Personal information
- Date of birth: 13 February 1995 (age 31)
- Place of birth: Chongqing, Sichuan, China
- Height: 1.75 m (5 ft 9 in)
- Position: Midfielder

Team information
- Current team: Chengdu Rongcheng
- Number: 39

Youth career
- 0000–2017: Beijing Renhe

Senior career*
- Years: Team / Apps / (Gls)
- 2014–2017: Beijing Renhe / 15 / (0)
- 2018–2021: Shenzhen FC / 46 / (2)
- 2021: → Chengdu Rongcheng (loan) / 27 / (1)
- 2022–: Chengdu Rongcheng / 105 / (5)

= Gan Chao =

Chinese association football player

Gan Chao (甘超 (甘超, Gān Chāo); born 13 February 1995) is a Chinese footballer currently playing as a midfielder for Chengdu Rongcheng.

==Club career==
Gan Chao would be promoted to the senior team of top tier club Guizhou Renhe during the 2014 Chinese Super League season.
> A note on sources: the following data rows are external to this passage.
-- ==== Sys2Proof/Laws/Status.lean ====
section
/-! SUPPORT. The bits of STATUS and PFLAGS, and what the derived status predicates say (R35, R36, R38). -/
namespace Sys2Proof.Machine

/-- A flag appended below a word is its bit 0; the word moves up by one. -/
theorem append_ofBool_getLsbD {n : Nat} (x : BitVec n) (b : Bool) (k : Nat) :
    (x ++ BitVec.ofBool b).getLsbD k = if k = 0 then b else x.getLsbD (k - 1) := by
  rw [BitVec.getLsbD_append]
  by_cases h : k = 0
  · subst h; simp
  · simp [h, show ¬k < 1 by omega]

/-- The bits of STATUS (R36). -/
theorem State.statusWord_getLsbD (s : State) (k : Nat) : s.statusWord.getLsbD k =
    if k = 0 then s.configured else if k = 1 then s.cfgError else if k = 2 then s.hasEnded
    else if k = 3 then s.outEos else if k = 4 then s.stalled else if k = 5 then s.outBlocked
    else if k = 6 then s.prematureAny else if k = 7 then s.outValid else false := by
  change BitVec.getLsbD (w := 24 + 1 + 1 + 1 + 1 + 1 + 1 + 1 + 1) ((0#24) ++ BitVec.ofBool s.outValid ++
    BitVec.ofBool s.prematureAny ++ BitVec.ofBool s.outBlocked ++ BitVec.ofBool s.stalled ++
    BitVec.ofBool s.outEos ++ BitVec.ofBool s.hasEnded ++ BitVec.ofBool s.cfgError ++
    BitVec.ofBool s.configured) k = _
  simp only [append_ofBool_getLsbD]
  match k with
  | 0 => rfl
  | 1 => rfl
  | 2 => rfl
  | 3 => rfl
  | 4 => rfl
  | 5 => rfl
  | 6 => rfl
  | 7 => rfl
  | n + 8 => simp

/-- The bits of PFLAGS for a port the hardware has (R38). -/
theorem State.pflagsWord_getLsbD (s : State) (p k : Nat) (h : p ≤ s.hw.nsubMax) : (s.pflagsWord p).getLsbD k =
    if k = 0 then s.portExists p else if k = 1 then s.eosf p else if k = 2 then s.starved p
    else if k = 3 then s.prem p else false := by
  rw [State.pflagsWord, if_pos h]
  change BitVec.getLsbD (w := 28 + 1 + 1 + 1 + 1) ((0#28) ++ BitVec.ofBool (s.prem p) ++
    BitVec.ofBool (s.starved p) ++ BitVec.ofBool (s.eosf p) ++ BitVec.ofBool (s.portExists p)) k = _
  simp only [append_ofBool_getLsbD]
  match k with
  | 0 => rfl
  | 1 => rfl
  | 2 => rfl
  | 3 => rfl
  | n + 4 => simp

/-- CONFIGURED (R35). -/
theorem State.configured_iff (s : State) : s.configured = true ↔ s.Configured := by simp [State.configured]

/-- EXISTS(p) (R26, R35). -/
theorem State.portExists_iff (s : State) (p : Nat) :
    s.portExists p = true ↔ s.Configured ∧ p ≤ s.numSub := by simp [State.portExists]

/-- STALL (R35). -/
theorem State.stalled_iff (s : State) :
    s.stalled = true ↔ s.life = .run ∧ ¬s.AllReady ∧ ¬s.EndedShort := by
  by_cases hl : s.life = .run
  · rw [← s.availAll_iff hl, ← s.endCond_iff hl]; simp [State.stalled, hl]
  · simp [State.stalled, hl]

/-- OUT_BLOCKED (R35). -/
theorem State.outBlocked_iff (s : State) :
    s.outBlocked = true ↔ s.life = .run ∧ s.AllReady ∧ ¬s.HasRoom := by
  by_cases hl : s.life = .run
  · rw [← s.availAll_iff hl, ← s.room_iff]; simp [State.outBlocked, hl]
  · simp [State.outBlocked, hl]

/-- PREMATURE_ANY (R35). -/
theorem State.prematureAny_iff (s : State) : s.prematureAny = true ↔ ∃ p, s.prem p = true := by
  simp only [State.prematureAny, List.any_eq_true, State.prem, State.port, List.getD_eq_getElem?_getD]
  constructor
  · rintro ⟨q, hq, hp⟩
    obtain ⟨p, hp'⟩ := List.mem_iff_getElem?.1 hq
    exact ⟨p, by simpa [hp'] using hp⟩
  · rintro ⟨p, hp⟩
    cases hg : s.ports[p]? with
    | none => simp [hg] at hp
    | some q => exact ⟨q, List.mem_of_getElem? hg, by simpa [hg] using hp⟩

/-- `m` is in MODES iff some row of the table has it as its identifier (R8). -/
theorem Params_isMode_iff (P : Params) (m : BitVec 8) : P.isMode m = true ↔ ∃ r ∈ P.modes, r.id = m := by
  simp [Params.isMode, Params.row]

end Sys2Proof.Machine
end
He would go on to eventually make his debut on 7 July 2015 in a Chinese FA Cup game against Jiangxi Liansheng in a 3-2 victory. Unfortunately he would be part of the squad that was relegated at the end of the 2015 Chinese Super League campaign. Nevertheless he remained faithful towards the club even when they moved to Beijing and renamed themselves Beijing Renhe. Gan would gradually start to establish himself as a regular within the team and in the 2017 China League One campaign he would help the club gain promotion back into the top tier at the end of the season.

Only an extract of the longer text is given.